Stored data entries:
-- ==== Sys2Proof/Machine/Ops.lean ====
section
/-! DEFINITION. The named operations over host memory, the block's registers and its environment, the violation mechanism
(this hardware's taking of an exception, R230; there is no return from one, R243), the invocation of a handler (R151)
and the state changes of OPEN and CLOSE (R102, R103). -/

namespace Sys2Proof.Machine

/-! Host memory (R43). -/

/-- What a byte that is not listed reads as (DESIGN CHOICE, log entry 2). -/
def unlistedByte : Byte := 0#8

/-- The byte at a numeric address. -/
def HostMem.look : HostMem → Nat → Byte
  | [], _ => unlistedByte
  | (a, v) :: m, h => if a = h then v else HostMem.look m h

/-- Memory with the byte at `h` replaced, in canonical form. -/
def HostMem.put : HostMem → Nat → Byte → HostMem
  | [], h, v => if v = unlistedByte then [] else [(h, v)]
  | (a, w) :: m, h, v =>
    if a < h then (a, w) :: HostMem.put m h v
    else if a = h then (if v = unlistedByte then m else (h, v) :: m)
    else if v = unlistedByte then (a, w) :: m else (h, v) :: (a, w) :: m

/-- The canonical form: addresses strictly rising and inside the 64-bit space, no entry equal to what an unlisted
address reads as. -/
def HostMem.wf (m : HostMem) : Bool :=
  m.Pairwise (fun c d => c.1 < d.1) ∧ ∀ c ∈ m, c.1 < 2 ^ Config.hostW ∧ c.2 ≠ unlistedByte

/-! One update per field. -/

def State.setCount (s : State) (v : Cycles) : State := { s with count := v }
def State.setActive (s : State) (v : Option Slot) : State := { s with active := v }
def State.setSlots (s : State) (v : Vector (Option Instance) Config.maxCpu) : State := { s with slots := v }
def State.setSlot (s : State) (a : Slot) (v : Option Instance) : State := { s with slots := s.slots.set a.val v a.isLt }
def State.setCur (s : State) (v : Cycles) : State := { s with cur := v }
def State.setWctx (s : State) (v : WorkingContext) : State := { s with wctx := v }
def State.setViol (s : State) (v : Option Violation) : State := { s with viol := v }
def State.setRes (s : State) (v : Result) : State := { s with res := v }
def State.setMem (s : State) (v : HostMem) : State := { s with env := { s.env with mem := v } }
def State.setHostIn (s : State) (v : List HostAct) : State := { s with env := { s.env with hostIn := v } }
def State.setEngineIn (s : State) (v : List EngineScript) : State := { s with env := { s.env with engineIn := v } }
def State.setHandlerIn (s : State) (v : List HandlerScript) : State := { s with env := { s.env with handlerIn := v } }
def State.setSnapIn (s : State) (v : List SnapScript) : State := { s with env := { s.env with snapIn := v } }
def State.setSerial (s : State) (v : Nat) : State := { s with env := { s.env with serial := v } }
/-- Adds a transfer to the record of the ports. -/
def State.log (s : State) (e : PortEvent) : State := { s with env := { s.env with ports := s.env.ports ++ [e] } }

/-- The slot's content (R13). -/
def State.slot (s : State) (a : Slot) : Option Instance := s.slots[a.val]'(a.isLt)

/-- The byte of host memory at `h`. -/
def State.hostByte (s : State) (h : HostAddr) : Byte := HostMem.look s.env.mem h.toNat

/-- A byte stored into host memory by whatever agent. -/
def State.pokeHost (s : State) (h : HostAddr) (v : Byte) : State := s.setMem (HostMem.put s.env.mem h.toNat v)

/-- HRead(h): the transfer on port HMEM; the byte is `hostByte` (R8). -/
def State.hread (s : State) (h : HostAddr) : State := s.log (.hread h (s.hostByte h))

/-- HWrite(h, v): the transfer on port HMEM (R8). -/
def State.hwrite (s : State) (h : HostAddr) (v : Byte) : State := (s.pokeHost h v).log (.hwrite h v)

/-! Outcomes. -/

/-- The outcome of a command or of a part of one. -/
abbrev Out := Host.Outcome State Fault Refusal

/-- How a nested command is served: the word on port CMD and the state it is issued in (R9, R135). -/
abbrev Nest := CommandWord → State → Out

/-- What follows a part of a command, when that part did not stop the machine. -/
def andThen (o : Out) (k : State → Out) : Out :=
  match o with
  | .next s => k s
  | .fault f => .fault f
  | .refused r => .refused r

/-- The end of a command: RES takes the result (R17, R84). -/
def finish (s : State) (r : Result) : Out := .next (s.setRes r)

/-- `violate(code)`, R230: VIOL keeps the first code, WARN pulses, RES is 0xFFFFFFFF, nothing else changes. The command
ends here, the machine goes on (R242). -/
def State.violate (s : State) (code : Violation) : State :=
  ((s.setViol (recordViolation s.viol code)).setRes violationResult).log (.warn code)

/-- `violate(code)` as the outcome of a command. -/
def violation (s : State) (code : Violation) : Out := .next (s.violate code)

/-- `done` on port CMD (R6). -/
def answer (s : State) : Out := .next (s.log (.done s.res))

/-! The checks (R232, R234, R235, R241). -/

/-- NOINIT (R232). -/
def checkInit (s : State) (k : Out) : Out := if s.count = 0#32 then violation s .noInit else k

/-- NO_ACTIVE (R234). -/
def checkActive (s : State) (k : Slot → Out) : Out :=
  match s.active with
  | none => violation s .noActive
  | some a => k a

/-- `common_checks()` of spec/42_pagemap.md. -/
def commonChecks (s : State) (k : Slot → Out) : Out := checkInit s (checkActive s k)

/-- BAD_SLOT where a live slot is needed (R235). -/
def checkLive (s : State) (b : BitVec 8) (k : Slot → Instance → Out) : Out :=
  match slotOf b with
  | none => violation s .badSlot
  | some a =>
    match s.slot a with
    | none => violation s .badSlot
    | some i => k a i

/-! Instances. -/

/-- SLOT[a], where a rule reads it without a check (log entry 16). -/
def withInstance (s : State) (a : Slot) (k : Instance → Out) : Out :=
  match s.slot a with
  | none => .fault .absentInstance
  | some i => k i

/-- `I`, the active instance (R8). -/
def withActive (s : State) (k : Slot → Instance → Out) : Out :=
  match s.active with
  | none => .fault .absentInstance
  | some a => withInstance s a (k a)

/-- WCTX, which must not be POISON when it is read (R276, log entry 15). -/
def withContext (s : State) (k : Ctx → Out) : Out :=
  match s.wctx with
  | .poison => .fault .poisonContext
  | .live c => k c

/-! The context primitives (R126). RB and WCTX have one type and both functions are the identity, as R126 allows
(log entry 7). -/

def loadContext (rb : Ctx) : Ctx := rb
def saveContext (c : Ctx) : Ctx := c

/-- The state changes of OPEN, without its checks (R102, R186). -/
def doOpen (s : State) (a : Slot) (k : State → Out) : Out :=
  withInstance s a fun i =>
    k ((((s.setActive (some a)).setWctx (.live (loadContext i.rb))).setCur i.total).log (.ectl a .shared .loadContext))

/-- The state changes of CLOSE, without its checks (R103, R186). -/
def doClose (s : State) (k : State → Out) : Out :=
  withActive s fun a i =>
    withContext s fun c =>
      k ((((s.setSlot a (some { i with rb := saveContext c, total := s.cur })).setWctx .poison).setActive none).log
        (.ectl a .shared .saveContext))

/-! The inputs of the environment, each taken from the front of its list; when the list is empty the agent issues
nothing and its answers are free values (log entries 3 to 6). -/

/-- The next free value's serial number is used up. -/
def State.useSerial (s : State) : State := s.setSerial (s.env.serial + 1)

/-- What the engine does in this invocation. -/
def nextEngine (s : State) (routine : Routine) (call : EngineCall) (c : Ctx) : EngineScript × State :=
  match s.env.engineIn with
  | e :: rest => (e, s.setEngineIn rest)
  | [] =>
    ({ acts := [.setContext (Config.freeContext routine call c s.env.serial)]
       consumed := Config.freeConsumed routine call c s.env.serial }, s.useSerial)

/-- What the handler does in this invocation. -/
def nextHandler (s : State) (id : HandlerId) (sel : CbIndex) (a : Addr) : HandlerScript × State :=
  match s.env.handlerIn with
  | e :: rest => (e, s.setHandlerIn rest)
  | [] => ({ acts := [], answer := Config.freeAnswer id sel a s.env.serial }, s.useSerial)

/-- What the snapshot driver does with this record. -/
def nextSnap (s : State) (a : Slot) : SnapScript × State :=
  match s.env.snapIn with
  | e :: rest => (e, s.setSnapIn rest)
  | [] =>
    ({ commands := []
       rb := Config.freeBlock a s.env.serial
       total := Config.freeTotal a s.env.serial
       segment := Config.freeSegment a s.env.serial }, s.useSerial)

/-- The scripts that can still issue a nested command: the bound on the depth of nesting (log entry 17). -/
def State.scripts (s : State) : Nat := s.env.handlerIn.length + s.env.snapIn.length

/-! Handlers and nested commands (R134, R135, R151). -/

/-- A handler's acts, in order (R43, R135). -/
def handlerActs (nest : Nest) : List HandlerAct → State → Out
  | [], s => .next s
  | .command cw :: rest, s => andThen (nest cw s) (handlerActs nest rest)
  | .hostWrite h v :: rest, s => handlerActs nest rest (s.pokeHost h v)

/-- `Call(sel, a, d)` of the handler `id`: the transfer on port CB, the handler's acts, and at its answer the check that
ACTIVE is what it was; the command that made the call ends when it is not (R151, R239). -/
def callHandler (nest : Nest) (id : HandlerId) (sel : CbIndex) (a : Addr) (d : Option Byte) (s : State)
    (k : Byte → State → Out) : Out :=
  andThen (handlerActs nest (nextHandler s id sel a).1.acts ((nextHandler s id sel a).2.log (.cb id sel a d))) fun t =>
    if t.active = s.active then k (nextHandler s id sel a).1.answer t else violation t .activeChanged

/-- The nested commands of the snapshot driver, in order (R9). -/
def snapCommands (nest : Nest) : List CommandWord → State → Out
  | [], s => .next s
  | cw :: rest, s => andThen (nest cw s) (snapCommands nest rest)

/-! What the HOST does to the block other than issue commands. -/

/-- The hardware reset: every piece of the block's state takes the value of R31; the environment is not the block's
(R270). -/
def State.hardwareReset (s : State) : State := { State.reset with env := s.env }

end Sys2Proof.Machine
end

» Work request
What is asked for is an exact copy of the lines above from the one containing "[], _ => unlistedByte" through the one containing "(a, w) :: m, h, v =>", and only those.

» Answer to this task
  | [], _ => unlistedByte
  | (a, v) :: m, h => if a = h then v else HostMem.look m h

/-- Memory with the byte at `h` replaced, in canonical form. -/
def HostMem.put : HostMem → Nat → Byte → HostMem
  | [], h, v => if v = unlistedByte then [] else [(h, v)]
  | (a, w) :: m, h, v =>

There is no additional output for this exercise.